I have a friend that sews costumes professionally, I'll see if she has a pattern for the kind of robe you are looking for (the movie version). I can't see it being that exotic in design, it's basically a nightshirt with the baggy sleeves, the addition of the hood and the extended length (traditional ones basically came to about the shins) should be fairly simple to design, beyond that, it's a matter of what kind of special features you would want it to have. Maybe internal pockets for a wallet, a walkie talkie or ipod/cell phone, etc.


----------



## fontgeek (Jul 24, 2006)

I found this on line, it's the Simplicity pattern 0555
It's going for $5
http://www.artfire.com/ext/shop/pro...0555/supplies/craft_supplies/patterns/women_s


----------



## R. Lamb (Oct 11, 2011)

I used the Pattern fontgeek found to make a Grim Reaper robe a couple of years ago and now I have to fight for the right to use it each year. We actually take turns wearing it around the haunt. I very much recommend this one.


----------



## MommaMoose (May 15, 2010)

I actually have the Simplicity pattern already but it is not quite what I am looking for. This is more of what I am looking for and the Simplicity pattern is a little to "flowy" and doesn't have the cowl.
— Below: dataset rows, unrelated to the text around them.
/-! ### afterWithdrawDetail -/

@[simp] theorem State.afterWithdrawDetail_exch (s : State) : s.afterWithdrawDetail.exch = s.exch := rfl
@[simp] theorem State.afterWithdrawDetail_custody (s : State) : s.afterWithdrawDetail.custody = s.custody := rfl
@[simp] theorem State.afterWithdrawDetail_measure (s : State) : s.afterWithdrawDetail.measure = s.measure := rfl
@[simp] theorem State.afterWithdrawDetail_update (s : State) : s.afterWithdrawDetail.update = s.update := rfl
@[simp] theorem State.afterWithdrawDetail_credential (s : State) : s.afterWithdrawDetail.credential = s.credential := rfl
@[simp] theorem State.afterWithdrawDetail_lifecycle (s : State) : s.afterWithdrawDetail.lifecycle = s.lifecycle := rfl
@[simp] theorem State.afterWithdrawDetail_hash (s : State) : s.afterWithdrawDetail.hash = s.hash := rfl
@[simp] theorem State.afterWithdrawDetail_curve (s : State) : s.afterWithdrawDetail.curve = s.curve := rfl
@[simp] theorem State.afterWithdrawDetail_census (s : State) : s.afterWithdrawDetail.census = s.census := rfl
@[simp] theorem State.afterWithdrawDetail_pace (s : State) : s.afterWithdrawDetail.pace = s.pace := rfl
@[simp] theorem State.afterWithdrawDetail_store (s : State) : s.afterWithdrawDetail.store = s.store := rfl
@[simp] theorem State.afterWithdrawDetail_startUp (s : State) : s.afterWithdrawDetail.startUp = s.startUp := rfl
@[simp] theorem State.afterWithdrawDetail_outboxes (s : State) : s.afterWithdrawDetail.outboxes = s.outboxes := rfl
@[simp] theorem State.afterWithdrawDetail_measureWaiting (s : State) : s.afterWithdrawDetail.measureWaiting = s.measureWaiting := rfl
@[simp] theorem State.afterWithdrawDetail_powered (s : State) : s.afterWithdrawDetail.powered = s.powered := rfl
@[simp] theorem State.afterWithdrawDetail_linkUp (s : State) : s.afterWithdrawDetail.linkUp = s.linkUp := rfl
@[simp] theorem State.afterWithdrawDetail_resetLine (s : State) : s.afterWithdrawDetail.resetLine = s.resetLine := rfl
@[simp] theorem State.afterWithdrawDetail_ownerLineLow (s : State) : s.afterWithdrawDetail.ownerLineLow = s.ownerLineLow := rfl
@[simp] theorem State.afterWithdrawDetail_host (s : State) : s.afterWithdrawDetail.host = s.host := rfl
@[simp] theorem State.afterWithdrawDetail_messages (s : State) : s.afterWithdrawDetail.messages = s.messages := rfl
@[simp] theorem State.afterWithdrawDetail_free (s : State) :
    s.afterWithdrawDetail.free = s.free + if s.presenceOpen then 0 else 1 := rfl
@[simp] theorem State.afterWithdrawDetail_pending (s : State) : s.afterWithdrawDetail.pending = s.pending := rfl

/-! ### afterFill -/

@[simp] theorem State.afterFill_exch (l : List OutByte) (s : State) : (s.afterFill l).exch = s.exch := rfl
@[simp] theorem State.afterFill_custody (l : List OutByte) (s : State) : (s.afterFill l).custody = s.custody := rfl
@[simp] theorem State.afterFill_measure (l : List OutByte) (s : State) : (s.afterFill l).measure = s.measure := rfl
@[simp] theorem State.afterFill_update (l : List OutByte) (s : State) : (s.afterFill l).update = s.update := rfl
@[simp] theorem State.afterFill_credential (l : List OutByte) (s : State) : (s.afterFill l).credential = s.credential := rfl
@[simp] theorem State.afterFill_lifecycle (l : List OutByte) (s : State) : (s.afterFill l).lifecycle = s.lifecycle := rfl
@[simp] theorem State.afterFill_hash (l : List OutByte) (s : State) : (s.afterFill l).hash = s.hash := rfl
@[simp] theorem State.afterFill_curve (l : List OutByte) (s : State) : (s.afterFill l).curve = s.curve := rfl
@[simp] theorem State.afterFill_census (l : List OutByte) (s : State) : (s.afterFill l).census = s.census := rfl
@[simp] theorem State.afterFill_pace (l : List OutByte) (s : State) : (s.afterFill l).pace = s.pace := rfl
@[simp] theorem State.afterFill_store (l : List OutByte) (s : State) : (s.afterFill l).store = s.store := rfl
@[simp] theorem State.afterFill_startUp (l : List OutByte) (s : State) : (s.afterFill l).startUp = s.startUp := rfl
@[simp] theorem State.afterFill_outboxes (l : List OutByte) (s : State) : (s.afterFill l).outboxes = s.outboxes := rfl
@[simp] theorem State.afterFill_measureWaiting (l : List OutByte) (s : State) : (s.afterFill l).measureWaiting = s.measureWaiting := rfl
@[simp] theorem State.afterFill_powered (l : List OutByte) (s : State) : (s.afterFill l).powered = s.powered := rfl
@[simp] theorem State.afterFill_linkUp (l : List OutByte) (s : State) : (s.afterFill l).linkUp = s.linkUp := rfl
@[simp] theorem State.afterFill_resetLine (l : List OutByte) (s : State) : (s.afterFill l).resetLine = s.resetLine := rfl
@[simp] theorem State.afterFill_ownerLineLow (l : List OutByte) (s : State) : (s.afterFill l).ownerLineLow = s.ownerLineLow := rfl
@[simp] theorem State.afterFill_host (l : List OutByte) (s : State) : (s.afterFill l).host = s.host := rfl
@[simp] theorem State.afterFill_messages (l : List OutByte) (s : State) : (s.afterFill l).messages = s.messages := rfl
@[simp] theorem State.afterFill_free (l : List OutByte) (s : State) : (s.afterFill l).free = s.free + countOpen l := rfl
@[simp] theorem State.afterFill_pending (l : List OutByte) (s : State) : (s.afterFill l).pending = s.pending := rfl

/-! ### hashSubmit -/

@[simp] theorem State.hashSubmit_exch (c : HashClient) (j : HashJob) (s : State) : (s.hashSubmit c j).exch = s.exch := rfl
@[simp] theorem State.hashSubmit_custody (c : HashClient) (j : HashJob) (s : State) : (s.hashSubmit c j).custody = s.custody := rfl
@[simp] theorem State.hashSubmit_measure (c : HashClient) (j : HashJob) (s : State) : (s.hashSubmit c j).measure = s.measure := rfl
@[simp] theorem State.hashSubmit_update (c : HashClient) (j : HashJob) (s : State) : (s.hashSubmit c j).update = s.update := rfl
@[simp] theorem State.hashSubmit_credential (c : HashClient) (j : HashJob) (s : State) : (s.hashSubmit c j).credential = s.credential :=
  rfl
@[simp] theorem State.hashSubmit_lifecycle (c : HashClient) (j : HashJob) (s : State) : (s.hashSubmit c j).lifecycle = s.lifecycle := rfl
@[simp] theorem State.hashSubmit_hash (c : HashClient) (j : HashJob) (s : State) : (s.hashSubmit c j).hash = s.hash.submit c j := rfl
@[simp] theorem State.hashSubmit_curve (c : HashClient) (j : HashJob) (s : State) : (s.hashSubmit c j).curve = s.curve := rfl
@[simp] theorem State.hashSubmit_census (c : HashClient) (j : HashJob) (s : State) : (s.hashSubmit c j).census = s.census := rfl
@[simp] theorem State.hashSubmit_pace (c : HashClient) (j : HashJob) (s : State) : (s.hashSubmit c j).pace = s.pace := rfl
@[simp] theorem State.hashSubmit_store (c : HashClient) (j : HashJob) (s : State) : (s.hashSubmit c j).store = s.store := rfl
@[simp] theorem State.hashSubmit_startUp (c : HashClient) (j : HashJob) (s : State) : (s.hashSubmit c j).startUp = s.startUp := rfl
@[simp] theorem State.hashSubmit_outboxes (c : HashClient) (j : HashJob) (s : State) : (s.hashSubmit c j).outboxes = s.outboxes := rfl
@[simp] theorem State.hashSubmit_measureWaiting (c : HashClient) (j : HashJob) (s : State) :
    (s.hashSubmit c j).measureWaiting = s.measureWaiting := rfl
@[simp] theorem State.hashSubmit_powered (c : HashClient) (j : HashJob) (s : State) : (s.hashSubmit c j).powered = s.powered := rfl
@[simp] theorem State.hashSubmit_linkUp (c : HashClient) (j : HashJob) (s : State) : (s.hashSubmit c j).linkUp = s.linkUp := rfl
@[simp] theorem State.hashSubmit_resetLine (c : HashClient) (j : HashJob) (s : State) : (s.hashSubmit c j).resetLine = s.resetLine := rfl
@[simp] theorem State.hashSubmit_ownerLineLow (c : HashClient) (j : HashJob) (s : State) :
    (s.hashSubmit c j).ownerLineLow = s.ownerLineLow := rfl
@[simp] theorem State.hashSubmit_host (c : HashClient) (j : HashJob) (s : State) : (s.hashSubmit c j).host = s.host := rfl
@[simp] theorem State.hashSubmit_messages (c : HashClient) (j : HashJob) (s : State) : (s.hashSubmit c j).messages = s.messages := rfl
@[simp] theorem State.hashSubmit_free (c : HashClient) (j : HashJob) (s : State) : (s.hashSubmit c j).free = s.free := rfl
@[simp] theorem State.hashSubmit_pending (c : HashClient) (j : HashJob) (s : State) : (s.hashSubmit c j).pending = s.pending := rfl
I am really thinking I am going to have to blend patterns in order to get the look that I want. It is just the hood and cowl that are giving me a hard time now.


----------



## spinwitch (Jun 14, 2009)

Hoods and cowls were often a garment separate from the main robe. Get some cheap fabric to experiment with. For a circular cowl like on the green robe you picture, cut a circle about two feet in diameter. In the middle of it, cut a smaller hole that your head can fit through. That's your cowl part.

Make a hood--try using two squares about a foot big. Sew together on two sides (top and back). Sew the bottom of the hood to the neckhole in the cowl (you'll need to gather or pleat it to fit.

There's your hood and cowl. For the brown one with the point, use a big square for the cowl instead of a circle.


----------